The group "head" is composed of the expression `( '\['! & number )` that will match "[1", 
but `[` is _ignored_ by using the `!` operation, this means that what would normally return
`["[", 1]` will only return `[1]`. Note that the expression `( '\['! & number )` still means "[" _and_ a number,
 and the _and_ operation resturns an array.

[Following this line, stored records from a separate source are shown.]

-- ==== Sys2Proof/Machine/Electrum.lean ====
section
/-!
DEFINITION. The Electrum link (09_electrum_link.md R244 to R270): frames, ports, line time across the ring, master and
backup, published domains, fault broadcast, mailbox, records. Readings of its rules are in the assumption log.
-/
namespace Sys2Proof.Machine

/-! ### Frames -/

/-- R247: a field of `n` bytes at byte `o`, most significant byte first. -/
def beAt (bs : List Byte) (o n : Nat) : Nat := ((bs.drop o).take n).foldl (fun a b => a * 256 + b.toNat) 0

/-- R247: `n` bytes of a number, most significant byte first. -/
def beBytes (n v : Nat) : List Byte := (List.range n).map (fun i => BitVec.ofNat 8 (v / 256 ^ (n - 1 - i)))

/-- A frame with the field of `n` bytes at byte `o` replaced. -/
def bePut (bs : List Byte) (o n v : Nat) : List Byte := bs.take o ++ beBytes n v ++ bs.drop (o + n)

/-- One bit of CRC-32C. -/
def crcBit (c : BitVec 32) : BitVec 32 := if c.getLsbD 0 then (c >>> 1) ^^^ 0x82F63B78#32 else c >>> 1

/-- One byte of CRC-32C. -/
def crcByte (c : BitVec 32) (b : Byte) : BitVec 32 := Nat.repeat crcBit 8 (c ^^^ b.setWidth 32)

/-- R247: CRC-32C. PRESUMED: its usual bit order, start and final complement (log entry 26). -/
def crc32c (bs : List Byte) : BitVec 32 := ~~~(bs.foldl crcByte 0xFFFFFFFF#32)

/-- R247: the CRC over bytes 2 to 245. -/
def frameCrc (bs : List Byte) : BitVec 32 := crc32c ((bs.drop 2).take 244)

/-- R248: a bit of CTRL. -/
def ctrlBit (bs : List Byte) (i : Nat) : Bool := (beAt bs 2 2).testBit i

/-- R248: a field of CTRL. -/
def ctrlFld (bs : List Byte) (hi lo : Nat) : Nat := (beAt bs 2 2 >>> lo) % 2 ^ (hi - lo + 1)

/-- R247: FRAME_NO. -/
def frameNoOf (bs : List Byte) : Nat := beAt bs 4 5

/-- R246: the instant *F* = 800 × *n*, as a pin-referred instant. -/
def frameF (n : Nat) : T16 := BitVec.ofNat 52 (12800 * n)

/-- R247: slot *k* of a frame. -/
def slotAt (bs : List Byte) (k : Nat) : BitVec 80 := BitVec.ofNat 80 (beAt bs (22 + 10 * k) 10)

/-- R247: mailbox slot *m* of a frame. -/
def mbxAt (bs : List Byte) (m : Nat) : BitVec 64 := BitVec.ofNat 64 (beAt bs (182 + 8 * m) 8)

/-- A frame with bit `i` of the field of `n` bytes at `o` set. -/
def setFrameBit (bs : List Byte) (o n i : Nat) (b : Bool) : List Byte :=
  if b then bePut bs o n (beAt bs o n ||| 2 ^ i) else bs

/-! ### Configuration and updates -/

/-- The link after a change of it. -/
def updElc (s : State) (f : Electrum → Electrum) : State := { s with elc := f s.elc }

/-- The number of a port. -/
def portIx (p : Port) : Fin 2 := match p with
  | .a => 0
  | .b => 1

/-- The other port. -/
def otherPort (p : Port) : Port := match p with
  | .a => .b
  | .b => .a

/-- A port after a change of it. -/
def updPort (s : State) (p : Port) (f : ElcPort → ElcPort) : State :=
  updElc s (fun e => { e with ports := e.ports.set (portIx p) (f (e.ports[portIx p])) })

/-- R328, R269: the link works: its mode allows it and ELC_CTRL.EN = 1. -/
def elcOn (s : State) : Bool := alive s && decide (s.sys.mode ≠ .powerFail) && regBit s (.link 0x00) 0

/-- R260: this node's number. -/
def nodeId (s : State) : BitVec 5 := (reg s (.link 0x01)).setWidth 5

/-- R261: the node is a candidate. -/
def isCandidate (s : State) : Bool := regBit s (.link 0x01) 5

/-- R257, R269: ELC_OFFSET. -/
def elcOffset (s : State) : Word := wordOfInt (max (-0x800000) (min 0x7FFFFF s.elc.theta))

/-- R268: an ELC_LINK record of an event in the tick of line time `t`. -/
def linkRecord (s : State) (t : Time) (ev : Nat) (p : Port) (who : Nat) (b : Word) : State :=
  if regBit s (.link 0x01) 19 then
    emitAt s (regFld s (.link 0x01) 23 20) (absOf s t) 20
      ⟨0x60, (nodeId s).setWidth 16, t, word (ev * 2 ^ 16 + bitAt (decide (p = .b)) 8 + who % 32), b⟩
  else s

/-- R268: an ELC_LINK record that names a port's neighbour. -/
def portRecord (s : State) (t : Time) (ev : Nat) (p : Port) : State :=
  linkRecord s t ev p (portOf s p).neighbour.toNat (elcOffset s)

/-- R263: a port goes DOWN: the count, the record, and ELC_BREAK where it leaves UP. -/
def portDown (s : State) (p : Port) (t : Time) : State :=
  let up := portUp s p
  let nb := (portOf s p).neighbour.toNat
  let s1 := portRecord s t 0x02 p
  let s2 := dutyAdd (if p = .a then bump s1 (.link 0x0B) 23 16 1 else bump s1 (.link 0x0B) 15 8 1) 40 1
  let s3 := updPort s2 p (fun x =>
    { x with st := .down, locked := false, validRun := 0, crcRun := [], missRun := 0, m := none, rev := none })
  if up then report s3 0x07 .chip (bitAt (decide (p = .b)) 8 + nb) false else s3

/-- R261, R262: the node follows another master. -/
def masterChange (s : State) (t : Time) (p : Port) (m : BitVec 5) : State :=
  linkRecord (bump s (.link 0x0B) 7 0 1) t 0x05 p m.toNat (elcOffset s)

/-- R252, R267: a publisher's conflict. -/
def pubConflict (s : State) (t : Time) (p : Port) : State := portRecord (orReg s (.link 0x03) 0x4000) t 0x0B p

/-! ### Published domains -/

/-- R249: the slot image of a local domain as its leaves hold it, without ALIGNED. -/
def slotImage (s : State) (d : Fin 16) : BitVec 80 :=
  let x := s.doms[d]
  BitVec.ofNat 80 (stateCode x.leafSt * 2 ^ 77 + x.leafIdx.toNat * 2 ^ 64 + x.leafCycle.toNat % 256 * 2 ^ 56 +
    x.leafPeriod.toNat * 2 ^ 32 + x.leafPin.toNat % 2 ^ 32)

/-- R252: in tick *F* the node samples its domains; the samples of the last frames are kept for as long as a copy can take to
pass 64 hops. -/
def sampleSlots (s : State) (n : Nat) : State :=
  let v : Vector (BitVec 80) 16 := Vector.ofFn (fun d => slotImage s d)
  updElc s (fun e => { e with samples := ((n, v) :: e.samples.filter (fun p => decide (p.1 ≠ n))).take 16 })

/-- R246: the frame whose tick *F* has come. -/
def frameNow (s : State) : Nat := (now s).toNat / 800

/-- R252: the image of a domain in tick *F* itself, with what still reaches its leaves in that tick. -/
def slotLive (s : State) (d : Fin 16) : BitVec 80 := slotImage (Nat.repeat (doToothUpdate d) s.doms[d].flight.length s) d

/-- R252: what the node sampled for frame *n*; a frame from before the link ran finds the leaves as they are. -/
def sampleOf (s : State) (n : Nat) (d : Fin 16) : BitVec 80 :=
  if decide (n = frameNow s) && decide ((now s).toNat % 800 = 0) then slotLive s d
  else
    match s.elc.samples.find? (fun p => decide (p.1 = n)) with
    | some p => p.2[d]
    | none => slotImage s d

/-- R260: the node publishes and sets its CENSUS bit. -/
def takesPart (s : State) : Bool := !s.elc.conflict

/-- R252: a publisher writes its slot *k* into a copy, or finds a conflict. -/
def publishSlot (n : Nat) (t : Time) (p : Port) (z : State × List Byte) (k : Fin 16) : State × List Byte :=
  let (s, bs) := z
  let cfg := reg s (.link (0x10 + k.val))
  if !(bit cfg 4 && takesPart s) then z
  else if (beAt bs 13 2).testBit k.val then (pubConflict s t p, bs)
  else
    let d := Fin.ofNat 16 (fld cfg 3 0)
    let img := (sampleOf s n d).toNat + bitAt (s.elc.aligned || decide (s.elc.role = .master)) 76
    let b1 := setFrameBit (bePut bs (22 + 10 * k.val) 10 img) 13 2 k.val true
    let tag := 2 ^ 15 + (nodeId s).toNat * 2 ^ 10 + d.val * 2 ^ 6 + regFld s (.dom d 0x01) 19 16 * 4
    (s, if n % 16 = k.val then bePut b1 15 2 tag else b1)

/-- R252: publishing into a copy at its first pass. -/
def publish (s : State) (bs : List Byte) (t : Time) (p : Port) : State × List Byte :=
  (List.finRange 16).foldl (publishSlot (frameNoOf bs) t p) (s, bs)

/-- R250, R267: this node's message as a mailbox slot. -/
def mbxImage (s : State) (data : BitVec 48) : Nat :=
  0x80 * 2 ^ 56 + (nodeId s).toNat * 2 ^ 56 + s.elc.txSeq.toNat * 2 ^ 48 + data.toNat

/-- R260, R267: the owner writes its current message into a copy at its first pass; a pending message becomes current. -/
def writeMbx (s : State) (bs : List Byte) (t : Time) (p : Port) : State × List Byte :=
  let m := regFld s (.link 0x20) 2 0
  if !(regBit s (.link 0x20) 3 && takesPart s) then (s, bs)
  else
    let was := beAt bs (182 + 8 * m) 8
    if decide (2 ^ 63 ≤ was) && decide (was / 2 ^ 56 % 32 ≠ (nodeId s).toNat) then (pubConflict s t p, bs)
    else
      let s1 := if s.elc.txPending then
          updElc s (fun e => { e with txMsg := some e.txNext, txPending := false, txSeq := e.txSeq + 1 })
        else s
      match s1.elc.txMsg with
      | some d => (s1, bePut bs (182 + 8 * m) 8 (mbxImage s1 d))
      | none => (s1, bs)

 The group tail is similar as head, but it also has a "zero or more" operation, allowing it to match any (or none) secuence of a comma (`,`) followed by a number. The comma is ommited from the output.

 The final "unamed group" it's the trailing comma group, with the close bracket, "]". This whole group is then ignored, this is there mostly for demostrating purposes, but probably you dont need it since, you dont include that group in the modifier function.